No es un capricho. Es supervivencia pura.
Hace miles de años, en las heladas estepas de Siberia y las praderas abiertas de Europa, los lobos grises, ancestros directos de tu perro, enfrentaban un desafío mortal cada noche: encontrar refugio contra depredadores, viento cortante y temperaturas extremas.
Su solución fue brillante: excavar.
Con sus patas delanteras, raspaban la tierra creando depresiones poco profundas que funcionaban como termostatos naturales. En verano, removían la capa superior calentada por el sol para exponer tierra fresca debajo, reduciendo su temperatura corporal hasta 3°C. En invierno, el mismo hoyo actuaba como barrera contra el viento, conservando el calor corporal vital.
Pero había más: al raspar y dar vueltas, también verificaban que no hubiera serpientes, escorpiones o insectos esperando bajo la vegetación. Un simple ritual podía significar la diferencia entre despertar ileso o enfrentar una amenaza mortal.
Hoy, 40,000 años después de la domesticación, tu perro sobre su cama ortopédica de espuma viscoelástica sigue ejecutando este antiguo protocolo de seguridad. Sus glándulas en las almohadillas incluso liberan feromonas mientras rasca, marcando territorialmente ese espacio como suyo.

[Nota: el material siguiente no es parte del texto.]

-- ==== Sys2Proof/Laws/PerInstr.lean ====
section
/-! SUPPORT. One lemma per constructor of `Instr`: its encoding has the bits of its row of the opcode
table. -/

namespace Sys2Proof.Laws

/-- Masking a word made of an opcode and fields keeps the opcode. -/
theorem append_mask {n m : Nat} (op : BitVec n) (fields : BitVec m) :
    (op ++ fields) &&& (BitVec.allOnes n ++ 0#m) = op ++ 0#m := by
  apply BitVec.eq_of_getLsbD_eq
  intro i hi
  simp only [BitVec.getLsbD_and, BitVec.getLsbD_append, BitVec.getLsbD_zero, BitVec.getLsbD_allOnes]
  by_cases h : i < m
  · simp [h]
  · simp only [h, if_false]
    cases hb : op.getLsbD (i - m)
    · rfl
    · simp; omega

/-- The mask and the match of an instruction's row of the opcode table (R127). -/
def row : Instr → Word × Word
  | .halt => (0o177777#16, 0o000000#16)
  | .ldst => (0o177777#16, 0o007000#16)
  | .stst => (0o177777#16, 0o007100#16)
  | .ldit => (0o177777#16, 0o007200#16)
  | .ldim => (0o177777#16, 0o007300#16)
  | .ldstl => (0o177777#16, 0o007400#16)
  | .movbck => (0o177777#16, 0o107000#16)
  | .stck => (0o177777#16, 0o107100#16)
  | .inprg => (0o177777#16, 0o107200#16)
  | .csv => (0o177777#16, 0o107300#16)
  | .cret => (0o177777#16, 0o107400#16)
  | .sys _ => (0o177400#16, 0o104400#16)
  | .clr _ => (0o177700#16, 0o005000#16)
  | .clrb _ => (0o177700#16, 0o105000#16)
  | .com _ => (0o177700#16, 0o005100#16)
  | .comb _ => (0o177700#16, 0o105100#16)
  | .inc _ => (0o177700#16, 0o005200#16)
  | .incb _ => (0o177700#16, 0o105200#16)
  | .dec _ => (0o177700#16, 0o005300#16)
  | .decb _ => (0o177700#16, 0o105300#16)
  | .neg _ => (0o177700#16, 0o005400#16)
  | .negb _ => (0o177700#16, 0o105400#16)
  | .adc _ => (0o177700#16, 0o005500#16)
  | .adcb _ => (0o177700#16, 0o105500#16)
  | .sbc _ => (0o177700#16, 0o005600#16)
  | .sbcb _ => (0o177700#16, 0o105600#16)
  | .tst _ => (0o177700#16, 0o005700#16)
  | .tstb _ => (0o177700#16, 0o105700#16)
  | .ror _ => (0o177700#16, 0o006000#16)
  | .rorb _ => (0o177700#16, 0o106000#16)
  | .rol _ => (0o177700#16, 0o006100#16)
  | .rolb _ => (0o177700#16, 0o106100#16)
  | .asr _ => (0o177700#16, 0o006200#16)
  | .asrb _ => (0o177700#16, 0o106200#16)
  | .asl _ => (0o177700#16, 0o006300#16)
  | .aslb _ => (0o177700#16, 0o106300#16)
  | .sxt _ => (0o177700#16, 0o006700#16)
  | .swab _ => (0o177700#16, 0o000300#16)
  | .jmp _ => (0o177700#16, 0o000100#16)
  | .ash _ _ => (0o177000#16, 0o072000#16)
  | .ashc _ _ => (0o177000#16, 0o073000#16)
  | .mul _ _ => (0o177000#16, 0o070000#16)
  | .div _ _ => (0o177000#16, 0o071000#16)
  | .xor _ _ => (0o177000#16, 0o074000#16)
  | .jsr _ _ => (0o177000#16, 0o004000#16)
  | .mov _ _ => (0o170000#16, 0o010000#16)
  | .movb _ _ => (0o170000#16, 0o110000#16)
  | .cmp _ _ => (0o170000#16, 0o020000#16)
  | .cmpb _ _ => (0o170000#16, 0o120000#16)
  | .bit _ _ => (0o170000#16, 0o030000#16)
  | .bitb _ _ => (0o170000#16, 0o130000#16)
  | .bic _ _ => (0o170000#16, 0o040000#16)
  | .bicb _ _ => (0o170000#16, 0o140000#16)
  | .bis _ _ => (0o170000#16, 0o050000#16)
  | .bisb _ _ => (0o170000#16, 0o150000#16)
  | .add _ _ => (0o170000#16, 0o060000#16)
  | .sub _ _ => (0o170000#16, 0o160000#16)
  | .br _ => (0o177400#16, 0o000400#16)
  | .bne _ => (0o177400#16, 0o001000#16)
  | .beq _ => (0o177400#16, 0o001400#16)
  | .bge _ => (0o177400#16, 0o002000#16)
  | .blt _ => (0o177400#16, 0o002400#16)
  | .bgt _ => (0o177400#16, 0o003000#16)
  | .ble _ => (0o177400#16, 0o003400#16)
  | .bpl _ => (0o177400#16, 0o100000#16)
  | .bmi _ => (0o177400#16, 0o100400#16)
  | .bhi _ => (0o177400#16, 0o101000#16)
  | .blos _ => (0o177400#16, 0o101400#16)
  | .bvc _ => (0o177400#16, 0o102000#16)
  | .bvs _ => (0o177400#16, 0o102400#16)
  | .bcc _ => (0o177400#16, 0o103000#16)
  | .bcs _ => (0o177400#16, 0o103400#16)
  | .bhis _ => (0o177400#16, 0o103000#16)
  | .blo _ => (0o177400#16, 0o103400#16)
  | .sob _ _ => (0o177000#16, 0o077000#16)
  | .rts _ => (0o177770#16, 0o000200#16)
  | .mark _ => (0o177700#16, 0o006400#16)
  | .ccop _ _ _ _ _ => (0o177740#16, 0o000240#16)
  | .nop => (0o177777#16, 0o000240#16)
  | .clc => (0o177777#16, 0o000241#16)
  | .clv => (0o177777#16, 0o000242#16)
  | .clz => (0o177777#16, 0o000244#16)
  | .cln => (0o177777#16, 0o000250#16)
  | .ccc => (0o177777#16, 0o000257#16)
  | .sec => (0o177777#16, 0o000261#16)
  | .sev => (0o177777#16, 0o000262#16)
  | .sez => (0o177777#16, 0o000264#16)
  | .sen => (0o177777#16, 0o000270#16)
  | .scc => (0o177777#16, 0o000277#16)

/-- The encoding agrees with the row: the bits of the mask are those of the match. -/
def EncodingMatchesRow.Statement (i : Instr) : Prop := encode i &&& (row i).1 = (row i).2

theorem EncodingMatchesRow.halt : EncodingMatchesRow.Statement .halt := rfl

theorem EncodingMatchesRow.ldst : EncodingMatchesRow.Statement .ldst := rfl

theorem EncodingMatchesRow.stst : EncodingMatchesRow.Statement .stst := rfl

theorem EncodingMatchesRow.ldit : EncodingMatchesRow.Statement .ldit := rfl

theorem EncodingMatchesRow.ldim : EncodingMatchesRow.Statement .ldim := rfl

theorem EncodingMatchesRow.ldstl : EncodingMatchesRow.Statement .ldstl := rfl

theorem EncodingMatchesRow.movbck : EncodingMatchesRow.Statement .movbck := rfl

theorem EncodingMatchesRow.stck : EncodingMatchesRow.Statement .stck := rfl

theorem EncodingMatchesRow.inprg : EncodingMatchesRow.Statement .inprg := rfl

theorem EncodingMatchesRow.csv : EncodingMatchesRow.Statement .csv := rfl

theorem EncodingMatchesRow.cret : EncodingMatchesRow.Statement .cret := rfl

theorem EncodingMatchesRow.sys (number : BitVec 8) :
    EncodingMatchesRow.Statement (.sys number) := append_mask _ _

theorem EncodingMatchesRow.clr (dd : Operand) : EncodingMatchesRow.Statement (.clr dd) := append_mask _ _

theorem EncodingMatchesRow.clrb (dd : Operand) :
    EncodingMatchesRow.Statement (.clrb dd) := append_mask _ _

theorem EncodingMatchesRow.com (dd : Operand) : EncodingMatchesRow.Statement (.com dd) := append_mask _ _

theorem EncodingMatchesRow.comb (dd : Operand) :
    EncodingMatchesRow.Statement (.comb dd) := append_mask _ _

theorem EncodingMatchesRow.inc (dd : Operand) : EncodingMatchesRow.Statement (.inc dd) := append_mask _ _

theorem EncodingMatchesRow.incb (dd : Operand) :
    EncodingMatchesRow.Statement (.incb dd) := append_mask _ _

theorem EncodingMatchesRow.dec (dd : Operand) : EncodingMatchesRow.Statement (.dec dd) := append_mask _ _

theorem EncodingMatchesRow.decb (dd : Operand) :
    EncodingMatchesRow.Statement (.decb dd) := append_mask _ _

theorem EncodingMatchesRow.neg (dd : Operand) : EncodingMatchesRow.Statement (.neg dd) := append_mask _ _

theorem EncodingMatchesRow.negb (dd : Operand) :
    EncodingMatchesRow.Statement (.negb dd) := append_mask _ _

theorem EncodingMatchesRow.adc (dd : Operand) : EncodingMatchesRow.Statement (.adc dd) := append_mask _ _

theorem EncodingMatchesRow.adcb (dd : Operand) :
    EncodingMatchesRow.Statement (.adcb dd) := append_mask _ _

theorem EncodingMatchesRow.sbc (dd : Operand) : EncodingMatchesRow.Statement (.sbc dd) := append_mask _ _

theorem EncodingMatchesRow.sbcb (dd : Operand) :
    EncodingMatchesRow.Statement (.sbcb dd) := append_mask _ _

theorem EncodingMatchesRow.tst (dd : Operand) : EncodingMatchesRow.Statement (.tst dd) := append_mask _ _

theorem EncodingMatchesRow.tstb (dd : Operand) :
    EncodingMatchesRow.Statement (.tstb dd) := append_mask _ _

theorem EncodingMatchesRow.ror (dd : Operand) : EncodingMatchesRow.Statement (.ror dd) := append_mask _ _

theorem EncodingMatchesRow.rorb (dd : Operand) :
    EncodingMatchesRow.Statement (.rorb dd) := append_mask _ _

theorem EncodingMatchesRow.rol (dd : Operand) : EncodingMatchesRow.Statement (.rol dd) := append_mask _ _

theorem EncodingMatchesRow.rolb (dd : Operand) :
    EncodingMatchesRow.Statement (.rolb dd) := append_mask _ _

theorem EncodingMatchesRow.asr (dd : Operand) : EncodingMatchesRow.Statement (.asr dd) := append_mask _ _

theorem EncodingMatchesRow.asrb (dd : Operand) :
    EncodingMatchesRow.Statement (.asrb dd) := append_mask _ _

theorem EncodingMatchesRow.asl (dd : Operand) : EncodingMatchesRow.Statement (.asl dd) := append_mask _ _

theorem EncodingMatchesRow.aslb (dd : Operand) :
    EncodingMatchesRow.Statement (.aslb dd) := append_mask _ _

theorem EncodingMatchesRow.sxt (dd : Operand) : EncodingMatchesRow.Statement (.sxt dd) := append_mask _ _

theorem EncodingMatchesRow.swab (dd : Operand) :
    EncodingMatchesRow.Statement (.swab dd) := append_mask _ _

theorem EncodingMatchesRow.jmp (dd : Operand) : EncodingMatchesRow.Statement (.jmp dd) := append_mask _ _

theorem EncodingMatchesRow.ash (r : Reg) (ss : Operand) :
    EncodingMatchesRow.Statement (.ash r ss) := append_mask _ _

theorem EncodingMatchesRow.ashc (r : Reg) (ss : Operand) :
    EncodingMatchesRow.Statement (.ashc r ss) := append_mask _ _

theorem EncodingMatchesRow.mul (r : Reg) (ss : Operand) :
    EncodingMatchesRow.Statement (.mul r ss) := append_mask _ _

theorem EncodingMatchesRow.div (r : Reg) (ss : Operand) :
    EncodingMatchesRow.Statement (.div r ss) := append_mask _ _

theorem EncodingMatchesRow.xor (r : Reg) (dd : Operand) :
    EncodingMatchesRow.Statement (.xor r dd) := append_mask _ _

theorem EncodingMatchesRow.jsr (r : Reg) (dd : Operand) :
    EncodingMatchesRow.Statement (.jsr r dd) := append_mask _ _

theorem EncodingMatchesRow.mov (ss dd : Operand) :
    EncodingMatchesRow.Statement (.mov ss dd) := append_mask _ _

theorem EncodingMatchesRow.movb (ss dd : Operand) :
    EncodingMatchesRow.Statement (.movb ss dd) := append_mask _ _

theorem EncodingMatchesRow.cmp (ss dd : Operand) :
    EncodingMatchesRow.Statement (.cmp ss dd) := append_mask _ _

theorem EncodingMatchesRow.cmpb (ss dd : Operand) :
    EncodingMatchesRow.Statement (.cmpb ss dd) := append_mask _ _

theorem EncodingMatchesRow.bit (ss dd : Operand) :
    EncodingMatchesRow.Statement (.bit ss dd) := append_mask _ _

theorem EncodingMatchesRow.bitb (ss dd : Operand) :
    EncodingMatchesRow.Statement (.bitb ss dd) := append_mask _ _

theorem EncodingMatchesRow.bic (ss dd : Operand) :
    EncodingMatchesRow.Statement (.bic ss dd) := append_mask _ _

theorem EncodingMatchesRow.bicb (ss dd : Operand) :
    EncodingMatchesRow.Statement (.bicb ss dd) := append_mask _ _

theorem EncodingMatchesRow.bis (ss dd : Operand) :
    EncodingMatchesRow.Statement (.bis ss dd) := append_mask _ _

theorem EncodingMatchesRow.bisb (ss dd : Operand) :
    EncodingMatchesRow.Statement (.bisb ss dd) := append_mask _ _

theorem EncodingMatchesRow.add (ss dd : Operand) :
    EncodingMatchesRow.Statement (.add ss dd) := append_mask _ _

theorem EncodingMatchesRow.sub (ss dd : Operand) :
    EncodingMatchesRow.Statement (.sub ss dd) := append_mask _ _

theorem EncodingMatchesRow.br (offset : BitVec 8) :
    EncodingMatchesRow.Statement (.br offset) := append_mask _ _

theorem EncodingMatchesRow.bne (offset : BitVec 8) :
    EncodingMatchesRow.Statement (.bne offset) := append_mask _ _

theorem EncodingMatchesRow.beq (offset : BitVec 8) :
    EncodingMatchesRow.Statement (.beq offset) := append_mask _ _

theorem EncodingMatchesRow.bge (offset : BitVec 8) :
    EncodingMatchesRow.Statement (.bge offset) := append_mask _ _

theorem EncodingMatchesRow.blt (offset : BitVec 8) :
    EncodingMatchesRow.Statement (.blt offset) := append_mask _ _

theorem EncodingMatchesRow.bgt (offset : BitVec 8) :
    EncodingMatchesRow.Statement (.bgt offset) := append_mask _ _

theorem EncodingMatchesRow.ble (offset : BitVec 8) :
    EncodingMatchesRow.Statement (.ble offset) := append_mask _ _

theorem EncodingMatchesRow.bpl (offset : BitVec 8) :
    EncodingMatchesRow.Statement (.bpl offset) := append_mask _ _

theorem EncodingMatchesRow.bmi (offset : BitVec 8) :
    EncodingMatchesRow.Statement (.bmi offset) := append_mask _ _

theorem EncodingMatchesRow.bhi (offset : BitVec 8) :
    EncodingMatchesRow.Statement (.bhi offset) := append_mask _ _

theorem EncodingMatchesRow.blos (offset : BitVec 8) :
    EncodingMatchesRow.Statement (.blos offset) := append_mask _ _

theorem EncodingMatchesRow.bvc (offset : BitVec 8) :
    EncodingMatchesRow.Statement (.bvc offset) := append_mask _ _

theorem EncodingMatchesRow.bvs (offset : BitVec 8) :
    EncodingMatchesRow.Statement (.bvs offset) := append_mask _ _

theorem EncodingMatchesRow.bcc (offset : BitVec 8) :
    EncodingMatchesRow.Statement (.bcc offset) := append_mask _ _

theorem EncodingMatchesRow.bcs (offset : BitVec 8) :
    EncodingMatchesRow.Statement (.bcs offset) := append_mask _ _

theorem EncodingMatchesRow.bhis (offset : BitVec 8) :
    EncodingMatchesRow.Statement (.bhis offset) := append_mask _ _

theorem EncodingMatchesRow.blo (offset : BitVec 8) :
    EncodingMatchesRow.Statement (.blo offset) := append_mask _ _

theorem EncodingMatchesRow.sob (r : Reg) (offset : BitVec 6) :
    EncodingMatchesRow.Statement (.sob r offset) := append_mask _ _

theorem EncodingMatchesRow.rts (r : Reg) : EncodingMatchesRow.Statement (.rts r) := append_mask _ _

theorem EncodingMatchesRow.mark (nn : BitVec 6) :
    EncodingMatchesRow.Statement (.mark nn) := append_mask _ _

theorem EncodingMatchesRow.ccop (s n z v c : Bool) :
    EncodingMatchesRow.Statement (.ccop s n z v c) := append_mask _ _

theorem EncodingMatchesRow.nop : EncodingMatchesRow.Statement .nop := rfl

theorem EncodingMatchesRow.clc : EncodingMatchesRow.Statement .clc := rfl

theorem EncodingMatchesRow.clv : EncodingMatchesRow.Statement .clv := rfl

theorem EncodingMatchesRow.clz : EncodingMatchesRow.Statement .clz := rfl

theorem EncodingMatchesRow.cln : EncodingMatchesRow.Statement .cln := rfl

theorem EncodingMatchesRow.ccc : EncodingMatchesRow.Statement .ccc := rfl

theorem EncodingMatchesRow.sec : EncodingMatchesRow.Statement .sec := rfl

theorem EncodingMatchesRow.sev : EncodingMatchesRow.Statement .sev := rfl

theorem EncodingMatchesRow.sez : EncodingMatchesRow.Statement .sez := rfl

theorem EncodingMatchesRow.sen : EncodingMatchesRow.Statement .sen := rfl

theorem EncodingMatchesRow.scc : EncodingMatchesRow.Statement .scc := rfl

end Sys2Proof.Laws
end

El Dr. Stanley Coren, psicólogo canino, confirma que este comportamiento está tan profundamente arraigado en su ADN que es prácticamente automático: «Los perros retienen gran parte de su comportamiento ancestral, incluyendo la preparación del nido y la guarida.»
Así que cuando tu perro acomoda obsesivamente su cama por quinta vez, no lo está arruinando. Está honrando millones de años de evolución. Está preparando su guarida ancestral. Está, en esencia, siendo perfectamente perro.